When I was a student I railed, as students do, about just about everything in arguments with my parents and others of their generation: the police were institutionally racist and misogynistic, industry was polluting the world, the super rich were serially evading taxes, the major corporate lobbies had the politicians in both the US and the UK in their pockets and the government was polluting Cumbria by processing the world's nuclear waste at Sellafield. I was vaguely aware that I was striking an ideological pose, and only half believed these things myself. Later, my "sensible" friends would suggest that it was time to "grow up" and start "living in the real world". Of course, and amazingly, we now know that well over 90 per cent of what my teenage self was claiming has turned out to be true all along. And those same sensible people, have turned out to be champagne socialists or liptips (liberals in principal, tories in practice), who begin sentences with phrases like "it's all very well but...." and still take seven or eight international flights per year for leisure purposes.
This is the kind of realisation and anger that runs through "Loud Hailer", released in 2016. The album received a stinging review from London's Evening Standard, criticising it for being out of date in a song "Thugs Club" that names names, among which are David Cameron and George Osborne, who was to become editor of the paper within the year. "Thugs Club" also criticises the media for becoming the willing tools of the rich and powerful rather than being the traditional purveyors of unbiased news and entertainment, leaving one wondering if the Standard reviewer knew of the forthcoming appointment, or just naturally took a stance that reflected the views of the Russian paper owner, Alexander Lebedev, whose son Evgeny was subsequently given a life peerage by Boris Johnson in 2020. The review finishes with the flippant judgement:
"....and at least the instrumentals spare us Beck’s celebrity wisdom."

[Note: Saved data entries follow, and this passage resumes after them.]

-- ==== Sys2Proof/Word.lean ====
section
/-! DEFINITION. Sys2Proof/Word.lean: the word types and the plain enumerations that the syntax and the state share (R6, R7, R18, R47, R62, R63). -/

namespace Sys2Proof.Machine

/-- A byte. -/
abbrev Byte := BitVec 8

/-- A word of 256 bits, 32 bytes, byte k in bits [8k+7:8k] (R7). -/
abbrev Word := BitVec 256

/-- A sparse table: keys with their entries, a key listed at most once. -/
abbrev Tab (α : Type) := List (Nat × α)

/-- The formats of R47 and R62. -/
inductive NumFmt where
  | fp32 | bf16 | fp16 | hb8 | hb4 | fp64
  deriving DecidableEq, Repr

/-- The rounding directions of R63. -/
inductive Rnd where
  | rne | rna | rup | rdn | rtz
  deriving DecidableEq, Repr

/-- A number read exactly from any format: the sign and the magnitude man × 2^exp, an infinity, or a NaN (signalling or quiet). -/
inductive Val where
  | nan (signalling : Bool)
  | inf (neg : Bool)
  | fin (neg : Bool) (man : Nat) (exp : Int)
  deriving DecidableEq, Repr

/-- The kinds of a tile site, as the floor of R26 prints them. -/
inductive SiteKind where
  | sTile | dpTile | mTile | vTile | fTile | xTile | cluster
  deriving DecidableEq, Repr

/-- Upsets that stored codewords suffer before a read: each is a codeword's device address and the bits of its 288 that flip (R235, R237). -/
abbrev Upset := List (Nat × Nat)

/-- An endpoint: die, site, port and index within the port (R317, R319). -/
structure Ep where
  die : Nat
  site : Nat
  port : Nat
  index : Nat
  deriving DecidableEq, Repr

/-- A message: the header fields of R317 that its packets share, and its data flits. -/
structure Msg where
  typ : Nat
  dst : Ep
  src : Ep
  issuer : Nat
  msgId : Nat
  seq : Nat
  attempt : Nat
  job : Nat
  status : Nat
  arg : BitVec 64
  dep : Bool
  cfgm : Bool
  scode : Bool
  data : List Word
  deriving DecidableEq, Repr

/-- An event as its unit raises it (R538): code, class, job, place, time and detail; ext holds the extension's two values where the code has one; defers marks the event of a stream's bad word, whose job is faulted at the end of the task abort (R205, R238, R268). -/
structure Ev where
  code : Nat
  cls : Nat
  job : Nat
  die : Nat
  ukind : Nat
  index : Nat
  time : Nat
  detail : Nat
  region : Nat
  ext : Option (Nat × Nat)
  defers : Bool
  deriving DecidableEq, Repr

/-- A far channel as a start finds it: package channel, state (0 absent, 2 good, 3 training failed, 4 unsupported), manufacturer and refresh-rate field (R222, R223, R243). -/
structure FarFound where
  channel : Nat
  state : Nat
  vendor : Nat
  refresh : Nat
  deriving DecidableEq, Repr

/-- What a start finds that the package's state does not hold (R507, R514 to R517, R528): the board's flash if it was programmed while the package had no power, whether the flash programs, whether the PUF gives the recorded key, whether H0's test and the base personality succeed, the step in which the start hangs (0 for none), the time it takes in ns, and the units that fail their tests. -/
structure StartObs where
  flash : Option (List (Nat × Byte))
  flashOk : Bool
  pufOk : Bool
  h0Ok : Bool
  personalityOk : Bool
  hang : Nat
  time : Nat
  dies : List Nat
  /-- Die and site, core, channel or lane group. -/
  tiles : List (Nat × Nat)
  holes : List (Nat × Nat)
  cores : List (Nat × Nat)
  near : List (Nat × Nat)
  groups : List (Nat × Nat)
  /-- Near rows that fail the march test: die, channel, bank, row. -/
  rows : List (Nat × Nat × Nat × Nat)
  far : List FarFound
  deriving DecidableEq, Repr

end Sys2Proof.Machine
end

My question is why aren't more "celebrity" musicians getting angry and writing songs about the greed that is destroying our world? In other words, speaking out and shaming.
Reflecting the idea that his (and my) generation presided over (and continues to preside over) the destruction of the world, in "Loud Hailer" Beck teamed up with the next, younger generation. All of the musicians on the record, apart from Beck, are in their twenties or early thirties including Rosie Bones and Carmen Vandenberg of Camden rock band Bones UK, who cowrote all but two songs with him. As well as the sustained musical and lyrical anger that is successfully maintained throughout the album, the record has a valedictory feel about it, a sense of departing despair.
It's a beautiful and moving record in which you can feel Beck's guitar coming straight from his heart; no track exemplifies this more than "Scared for the Children", where the lyrics hint at comparisons with his own boyhood, like a man looking back over his life.
The song finishes tellingly:
"No respect for anyone,
why would they after what we done?
What an example we have set, what a planet we have left-
let's be there for these children."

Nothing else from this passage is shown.